Since Perl Best Practices has been published, some of its module recommendations have become out-of-date with current community best practices.

This list goes over each module recommended by PBP and provides some commentary, either agreeing or disagreeing with the recommendation.

Modules from CPAN

Attribute::Types

No. Perl's attribute system is problematic in many, many ways (?). Use things like Moose and Params::Validate instead. For objects use Perl's own type system.

Class::Std and Class::Std::Utils

No. If you want to use inside-out objects, Damian himself now says you should use Class::InsideOut or Object::InsideOut instead. Better yet, consider using Moose, which provides a more featureful and complete OO system for Perl. To his credit, Damian's book started quite a flury of debate and interest in Inside-Out objects. It's unfortunate that paper books can't capture the changes of opinion and the state of the art after it's published.

Config::General

Yes. Apache like syntax for configuration - good for passing configuration onto non-programmers. Also an easy to write data serialisation language, although one element arrays can be tricky to specify.

Config::Std

Maybe, using in large-scale production code and works flawlessly. If you start anew, be sure you have seen Moose before making a decision.

Config::Tiny

???

Contextual::Return

Maybe no. Perl context is complex. If you do not feel comfortable distinguishing what context you call your subroutines/methods, this module may cause you more harm than good. OTOH, if you did master your contextual homework, this module will ease your API and code. But before using this module please make sure you are aware of the bugs (see CPAN RT) and it's sub-optimal maintenance.

Data::Alias

Yes. This is useful.

After the line:

alias my $watch = $person{name}{pocket_contents}{watch};

You can use "$watch" instead of the easy to mistype "$person{name}{pocket_contents}{watch}".

DateTime

Yes. This is the standard Perl class for datetime handling. See Recommended DateTime Modules.

DBI

Yes. This is the standard Perl class for talking to databases. See Recommended Database Modules.

Devel::Size

Yes.

Exception::Class

Yes.

Fatal

No. Fatal has been completely superseded by autodie which provides better error messages, a rich exception mechanism, and lexical scoping. Unless code needs to run on a release of Perl before 5.8.0, or must only depend upon historical core modules, then the use of autodie is recommended over Fatal.

File::Slurp

Yes. (although dealing with UTF8 strings is not documented in the module and this can result in errors under some circumstances).

Filter::Macro

No. Source filters are not worth the trouble. There are often other ways to achieve the same goals anyway.

Getopt::Clade

No. Vaporware - basically admitted by the modules author himself, who recommends to use Getopt::Declarehttp://search.cpan.org/search?module=Getopt::Declare or Getopt::Euclid instead. Both modules seem to worth a look.

Getopt::Euclid

Mostly yes. It generally works well. Tucked away in the docs is a description of the :vars option which makes it export variables in the same was as many other getopt modules for more details. Use it like this:

use Getopt::Euclid qw(:vars<opt_>);

In my (perhaps limited) experience this is the best of the "just write POD to implement option processing" modules. I may also be biased as I implemented the :vars option for Damian.
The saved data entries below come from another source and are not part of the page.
/-- Settles O47: the first DXYN leaves all that the second one's checks and targets depend on, so O43 applies to the second;
each aimed pixel is flipped twice, and it is lit between the two iff it was unlit before. -/
theorem doubleDrawRestoresTheScreen : Obligations.DoubleDrawRestoresTheScreen := by
  intro s t x y n hx hy _ he ht
  obtain ⟨hm, hin, hd⟩ := drawnTo_of_fault_eq_none he ht
  have hp : t.params = s.params := hd.parts .params (by decide)
  have hin' : t.params.spriteEdge = .literal → ∀ r c, SetBit t n r c → spriteIndex (t.reg x) (t.reg y) r c ≤ 2047 := by
    intro hlit r c hset
    rw [hd.regs x hx, hd.regs y hy]
    exact Nat.not_lt.1 fun hpast => hin (hp ▸ hlit) r c ⟨hd.setBit_iff.1 hset, hpast⟩
  obtain ⟨u, e, -, hflip, hkept, hhit, hnoHit, -, hk⟩ :=
    (drawFlipsTheAimedPixels t x y n).2 (hd.rowsInMemory_iff.2 hm) hin'
  have hiff : (∃ p, Drawn t x y n p ∧ t.disp.lit p = true) ↔ ∃ p, Drawn s x y n p ∧ s.disp.lit p = false := by
    refine exists_congr fun p => ?_
    rw [hd.drawn_iff hx hy]
    exact and_congr_right fun hp => by rw [hd.flipped p hp, Bool.not_eq_true']
  have hfault : u.fault = t.fault := hk .fault (by decide)
  refine ⟨u, e, hfault.trans ht, Frame.ext_lit fun p _ => ?_, fun hvf => ?_, fun h => hhit (hiff.2 h)⟩
  · by_cases hp : Drawn s x y n p
    · rw [hflip p ((hd.drawn_iff hx hy).2 hp), hd.flipped p hp, Bool.not_not]
    · rw [hkept p (mt (hd.drawn_iff hx hy).1 hp), hd.kept p hp]
  · refine hiff.1 (by_contra fun hno => ?_)
    cases hvf.symm.trans (hnoHit hno)

end Sys2Proof.Claims

end

/-! PROOFS, family 44_input. What a skip on a key and the wait for a key answer; then the obligations. -/

section

/-! ## The keys -/

namespace Sys2Proof.Machine

variable {s : State} {k : Nat}

/-- A key of the keypad is pressed when the latch says so (10_state R42). -/
theorem State.pressed_of_lt (h : k < 16) : s.pressed k = s.key[k] := dif_pos h

theorem State.leastKey_eq_none (h : ∀ k, (hk : k < 16) → s.key[k] = false) : s.leastKey = none := by
  rcases s.leastKey_cases with ⟨e, -⟩ | ⟨k, hk, -, hp, -⟩
  · exact e
  · rw [State.pressed_of_lt hk, h k hk] at hp
    cases hp

/-- Of two least pressed keys neither is below the other. -/
theorem State.leastKey_eq_some (hk : k < 16) (hp : s.key[k] = true)
    (hleast : ∀ j, (hj : j < k) → s.key[j] = false) : s.leastKey = some k := by
  rw [← State.pressed_of_lt hk] at hp
  rcases s.leastKey_cases with ⟨-, hno⟩ | ⟨m, hm, e, hpm, hmin⟩
  · cases (hno k).symm.trans hp
  · have hkm : ¬ k < m := fun hlt => by cases (hmin k hlt).symm.trans hp
    have hmk : ¬ m < k := fun hlt => by
      rw [State.pressed_of_lt hm, hleast m hlt] at hpm
      cases hpm
    obtain rfl : m = k := by omega
    exact e

end Sys2Proof.Machine

end

section

/-! ## O48: the skips on a key -/

namespace Sys2Proof.Claims

open Sys2Proof Sys2Proof.Machine

variable {i : Instr} {s : State} {x : Nibble} {c b : Bool}

/-- An instruction whose handler skips on the flag `c`, for a condition `d` that says `c` is set. -/
theorem skip_addsTwoIf_flag {d : Prop} [Decidable d] (h : handler i s.advance = .ok (s.advance.skipIf c))
    (hcd : c = true ↔ d) :
    ∃ t, exec i s = .next t ∧ t.pc = (if d then s.pc + 4 else s.pc + 2) ∧ KeepsAllBut [] s t := by
  simpa only [decide_eq_true_eq] using skip_addsTwoIf (c := c = true) (by rwa [Bool.decide_eq_true]) hcd

/-- An instruction whose handler tests the key index `V[x]` and then skips on `c`, for a `c` that says the key's state is
`b`: what O48 says of each of its two rows. -/
theorem keySkip_testsTheLatch
    (h : handler i s.advance =
      if (s.reg x).toNat > 15 then .error ⟨.keyIndex, (s.reg x).toNat⟩ else .ok (s.advance.skipIf c))
    (hc : (hx : (s.reg x).toNat < 16) → (c = true ↔ s.key[(s.reg x).toNat] = b)) :
    ((s.reg x).toNat > 15 → exec i s = .next (Recorded s i .keyIndex (s.reg x).toNat)) ∧
      ((hx : (s.reg x).toNat < 16) → ∃ t, exec i s = .next t ∧
        t.pc = (if s.key[(s.reg x).toNat] = b then s.pc + 4 else s.pc + 2) ∧ KeepsAllBut [] s t) := by
  refine ⟨fun hx => ?_, fun hx => ?_⟩
  · rw [if_pos hx] at h
    exact exec_of_handler_error h
  · rw [if_neg (by omega)] at h
    exact skip_addsTwoIf_flag h (hc hx)

/-- Settles O48: SKP's flag is the key's state, SKNP's its negation. -/
theorem keySkipsTestTheLatch : Obligations.KeySkipsTestTheLatch := by
  intro s x
  refine ⟨⟨.of_encode rfl rfl, .of_encode rfl rfl⟩, fun p hp => ?_⟩
  simp only [List.mem_cons, List.not_mem_nil, or_false] at hp
  rcases hp with rfl | rfl
  · exact keySkip_testsTheLatch (c := s.pressed (s.reg x).toNat) rfl fun hx => by rw [State.pressed_of_lt hx]
  · exact keySkip_testsTheLatch (c := !s.pressed (s.reg x).toNat) rfl fun hx => by
      rw [State.pressed_of_lt hx, Bool.not_eq_true']

end Sys2Proof.Claims

end

section

/-! ## O49: LD Vx, K -/

namespace Sys2Proof.Machine

variable {s : State} {x : Nibble}

theorem handler_ldK_of_none (h : s.leastKey = none) : handler (.ldK x) s = .ok (s.setPc (s.pc - 2)) := by
  simp only [handler, h]

theorem handler_ldK_of_some {k : Nat} (h : s.leastKey = some k) :
    handler (.ldK x) s = .ok (s.setReg x (BitVec.ofNat 8 k)) := by
  simp only [handler, h]

/-- The net effect of + 2 and - 2 on pc is none (44_input R292). -/
theorem State.advance_setPc_back (s : State) : s.advance.setPc (s.advance.pc - 2) = s := by
  rw [State.advance_pc, BitVec.add_sub_cancel]
  rfl

end Sys2Proof.Machine

namespace Sys2Proof.Claims

open Sys2Proof Sys2Proof.Machine

/-- With no key pressed the wait answers the very state it started from. -/
theorem exec_ldK_of_no_key {s : State} {x : Nibble} (h : ∀ k, (hk : k < 16) → s.key[k] = false) :
    exec (.ldK x) s = .next s := by
  have hh : handler (.ldK x) s.advance = .ok (s.advance.setPc (s.advance.pc - 2)) :=
    handler_ldK_of_none (State.leastKey_eq_none h)
  rw [State.advance_setPc_back] at hh
  exact (exec_of_handler_ok hh).1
Two relatively minor issues are that it wants to handle other arguments, not just options, and that error reports (when the user runs the program with invalid arguments) can be a little obscure, depending on the nature of the error. Both could be fixed with a little love, which I guess Damian doesn't have time to give at the moment.

HTML::Mason

Yes, but also look into proper MVC frameworks like Catalyst. You can use Mason as the templating engine with Catalyst or other frameworks. See Web Frameworks.

For pure templating consider Template Toolkit.

Inline

Maybe. Having separate XS files isn't that hard, and reduces the amount of magic in your distro.

IO::InSitu

???

IO::Interactive

???

IO::Prompt

Maybe. Works great on Unix, but fails on Windows (although it installs on Windows), no test suite (only "use_ok" and POD tests)

Lexical::Alias

???

List::Cycle

Not likely. Andy Lester wrote List::Cycle as an example of how to write an inside-out module after reviewing early drafts of the book. It's effectively sample code posted to the CPAN. It does the same thing as Tie::Cycle without using the tie mechanism.

List::MoreUtils

Yes, although you might want to look at Util::Any

Log::Stdlog

No. Use Log::Dispatch or Log4Perl instead.

Module::Build

Maybe. There's a lot of controversy in the Perl community about Module::Build. But it is preferable to ExtUtils::MakeMaker, which is discouraged even by its own maintainer.

Module::Starter

Yes. Much better than h2xs.

Module::Starter::PBP

Maybe. Lots of CPAN authors don't follow Damian's guidelines, but they're certainly better than nothing.

only

???

Parse::RecDescent

Maybe. A brilliant module, but very slow, so it may not be suited for many tasks. Despite its author, the module's interface and documentation conspicuously fail to follow many of the 'best practices' in the book. Which may be due to the fact that it was written well ahead before the book.

Perl6::Builtins

No. It provides only little syntactic sugar, doesn't provide similar syntax to Perl 6, has open bugs and not been updated since 2005.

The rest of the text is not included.